Just hit iceland yesterday, here for four days on a stopover bound for Ukraine.
Don't look for data sheet, others have done better and I'm a LTR guy not a PUA guy, but some information is useful to both types of us.
Please don't blast me if I don't cover what you want or if you disagree, it's just my impressions, and the price is right.
First off, I'm over 50, 5'9", 50-50 Scandinavian-Italian; and average looking.

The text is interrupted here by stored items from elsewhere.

-- ==== Sys2Proof/Laws/Exec.lean ====
section
/-! SUPPORT. For each operation, once, everything it can do when it answers a next state; the same for a step; and the
induction over a run. -/

namespace Sys2Proof.Machine

/-! ## Shared operations -/

/-- The halt entry, every field (R225). -/
theorem haltEntry_eq (c : BitVec 3) (i0 i1 : Nat) (s : State) : haltEntry c i0 i1 s =
    { s with
      block := { s.block with
        faultCause := c
        faultInfo0 := trunc (s.config.ptrWidth + 1) i0
        faultInfo1 := trunc (s.config.ptrWidth + 1) i1
        phase := Phase.halt }
      trace := s.trace ++ [.fault c i0 i1] } := rfl

/-- What a call's return leaves has at most `2^PTR_WIDTH` bytes (R24), in canonical form. -/
theorem landed_bounds (w : Nat) (m : ComputeModule) :
    (m.landed w).size ≤ 2 ^ w ∧ Memory.wf (m.landed w).mem := ⟨Nat.min_le_right _ _, Memory.ofCells_wf _⟩

/-- What the return of the queries leaves (R78). -/
theorem queriesReturned_cases (s : State) :
    (s.queryReturns = [] ∧ s.queriesReturned = s) ∨
    ∃ m rest, s.queryReturns = m :: rest ∧
      s.queriesReturned = { s with moduleNow := m.landed s.config.ptrWidth, queryReturns := rest } := by
  unfold State.queriesReturned
  cases h : s.queryReturns with
  | nil => exact .inl ⟨rfl, rfl⟩
  | cons m rest => exact .inr ⟨m, rest, rfl, rfl⟩

/-! ## Operations with more than one outcome -/

/-- START (R192). -/
theorem execStart_cases {cap : BitVec 4} {s t : State} (h : execStart cap s = .next t) :
    (s.block.phase = Phase.idle ∧ cap = 0b1111#4 ∧
      t = { s with
        block := { s.block with startErr := missingCaps cap, cap := cap, phase := Phase.wait }
        trace := s.trace ++ [.startStatus true] }) ∨
    (s.block.phase = Phase.idle ∧ cap ≠ 0b1111#4 ∧
      t = { s with
        block := { s.block with startErr := missingCaps cap }
        trace := s.trace ++ [.startStatus false] }) ∨
    (s.block.phase ≠ Phase.idle ∧ t = s) := by
  simp only [execStart, Host.Outcome.next.injEq] at h
  by_cases hp : s.block.phase = Phase.idle
  · rw [if_pos hp] at h
    unfold startAccepted at h
    by_cases hc : cap = 0b1111#4
    · rw [if_pos hc] at h; exact .inl ⟨hp, hc, h.symm⟩
    · rw [if_neg hc] at h; exact .inr (.inl ⟨hp, hc, h.symm⟩)
  · rw [if_neg hp] at h; exact .inr (.inr ⟨hp, h.symm⟩)

/-- TICK (R194). -/
theorem execTick_cases {s t : State} (h : execTick s = .next t) :
    (s.block.phase = Phase.wait ∧ t = { s with block := { s.block with phase := Phase.sample } }) ∨
    (s.block.phase ≠ Phase.wait ∧ t = s) := by
  simp only [execTick, Host.Outcome.next.injEq] at h
  by_cases hp : s.block.phase = Phase.wait
  · rw [if_pos hp] at h; exact .inl ⟨hp, h.symm⟩
  · rw [if_neg hp] at h; exact .inr ⟨hp, h.symm⟩

/-- STEP (R196, R197). -/
theorem execStep_cases {s t : State} (h : execStep s = .next t) :
    (hasStep s.block.cap = false ∧
      t = haltEntry Cause.accessorMissing (missingCaps s.block.cap).toNat 0 s) ∨
    (hasStep s.block.cap = true ∧ s.stepReturns = [] ∧ t = s) ∨
    (∃ m rest, hasStep s.block.cap = true ∧ s.stepReturns = m :: rest ∧
      t = { s with
        block := { s.block with phase := Phase.acquire }
        moduleNow := m.landed s.config.ptrWidth
        stepReturns := rest
        trace := s.trace ++ [.stepReq s.block.p1Mask.toNat s.block.p2Mask.toNat] }) := by
  simp only [execStep, Host.Outcome.next.injEq] at h
  cases hc : hasStep s.block.cap with
  | false => rw [hc] at h; exact .inl ⟨rfl, h.symm⟩
  | true =>
    rw [hc, if_pos rfl] at h
    cases hr : s.stepReturns with
    | nil => rw [hr] at h; exact .inr (.inl ⟨rfl, rfl, h.symm⟩)
    | cons m rest => rw [hr] at h; exact .inr (.inr ⟨m, rest, rfl, rfl, h.symm⟩)

/-- ACQUIRE (R140). -/
theorem execAcquire_cases {s t : State} (h : execAcquire s = .next t) :
    (hasQueries s.block.cap = false ∧
      t = haltEntry Cause.accessorMissing (missingCaps s.block.cap).toNat 0 s) ∨
    (∃ m rest, hasQueries s.block.cap = true ∧
      ((s.queryReturns = [] ∧ rest = [] ∧ m = s.moduleNow) ∨
       ∃ q, s.queryReturns = q :: rest ∧ m = q.landed s.config.ptrWidth) ∧
      t = { s with
        block := { s.block with
          screenPtr := trunc s.config.ptrWidth m.screenPtr
          palettePtr := trunc s.config.ptrWidth m.palettePtr
          memSz := trunc (s.config.ptrWidth + 1) m.size
          phase := Phase.xscreen }
        moduleNow := m
        queryReturns := rest }) := by
  simp only [execAcquire, Host.Outcome.next.injEq] at h
  cases hc : hasQueries s.block.cap with
  | false => rw [hc] at h; exact .inl ⟨rfl, h.symm⟩
  | true =>
    rw [hc, if_pos rfl] at h
    rcases queriesReturned_cases s with ⟨hq, he⟩ | ⟨m, rest, hq, he⟩
    · rw [he] at h
      refine .inr ⟨s.moduleNow, [], rfl, .inl ⟨hq, rfl, rfl⟩, ?_⟩
      rw [← h, ← hq]; rfl
    · rw [he] at h
      exact .inr ⟨m.landed s.config.ptrWidth, rest, rfl, .inr ⟨m, hq, rfl⟩, h.symm⟩

/-- XSCREEN (R142). -/
theorem execXscreen_cases {s t : State} (h : execXscreen s = .next t) :
    (s.block.memSz < s.block.screenPtr + 76800 ∧
      t = haltEntry Cause.oobScreen s.block.screenPtr s.block.memSz s) ∨
    (∃ bytes, s.block.screenPtr + 76800 ≤ s.block.memSz ∧
      memRead s.moduleNow s.block.screenPtr Config.nPix = some bytes ∧
      t = { s with block := { s.block with scr := bytes, phase := Phase.xpal } }) := by
  unfold execXscreen at h
  split at h
  · next hf =>
    rw [regionFits_iff] at hf
    split at h
    · next bytes hb => exact .inr ⟨bytes, hf, hb, (Host.Outcome.next.inj h).symm⟩
    · cases h
  · next hf =>
    rw [Bool.not_eq_true, regionFits_false_iff] at hf
    exact .inl ⟨hf, (Host.Outcome.next.inj h).symm⟩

Some procedural details: Iceland is on British time, so the sun rose today (Dec 4) at noon. it's now 3 PM and it's late afternoon. BY 6 PM it's night; Reykjavik is the northernmost capital in the world. However, it never gets cold like northern or central Russia because of the surrounding sea, so the lower limit is about 15 degrees fahrenheit by the coast.
(1) THE BRAIN-DEAD NARRATOR ARRIVES ON THE RED-EYE
There are apparently only something like two inbound planes a day in the winter, the 8-hour overnight flight really was really draining for me in a packed 747.
There was one stunning, tall blond stew who kept smiling and staring at me. She was something like 5'11". When I went back to her station to ask for water I saw she was in her late 30's, but with killer genes so she was aging magnificently. Her face was so well-defined there was nothing to sag to show age. I was peacocking a bizarre combination of long, wild blond hair, a white shirt, black tie, and jade necklace.
Contrastingly, I had a window seat next to a chubby Icelandic couple who offered me my first hint of Icelandic coldness and personal space perception. When I needed to go the bathroom they simply shifted their knees a little to one side, apparently inviting me to push by them or climb over them by stepping on the front corners of their seats. ( I did the latter)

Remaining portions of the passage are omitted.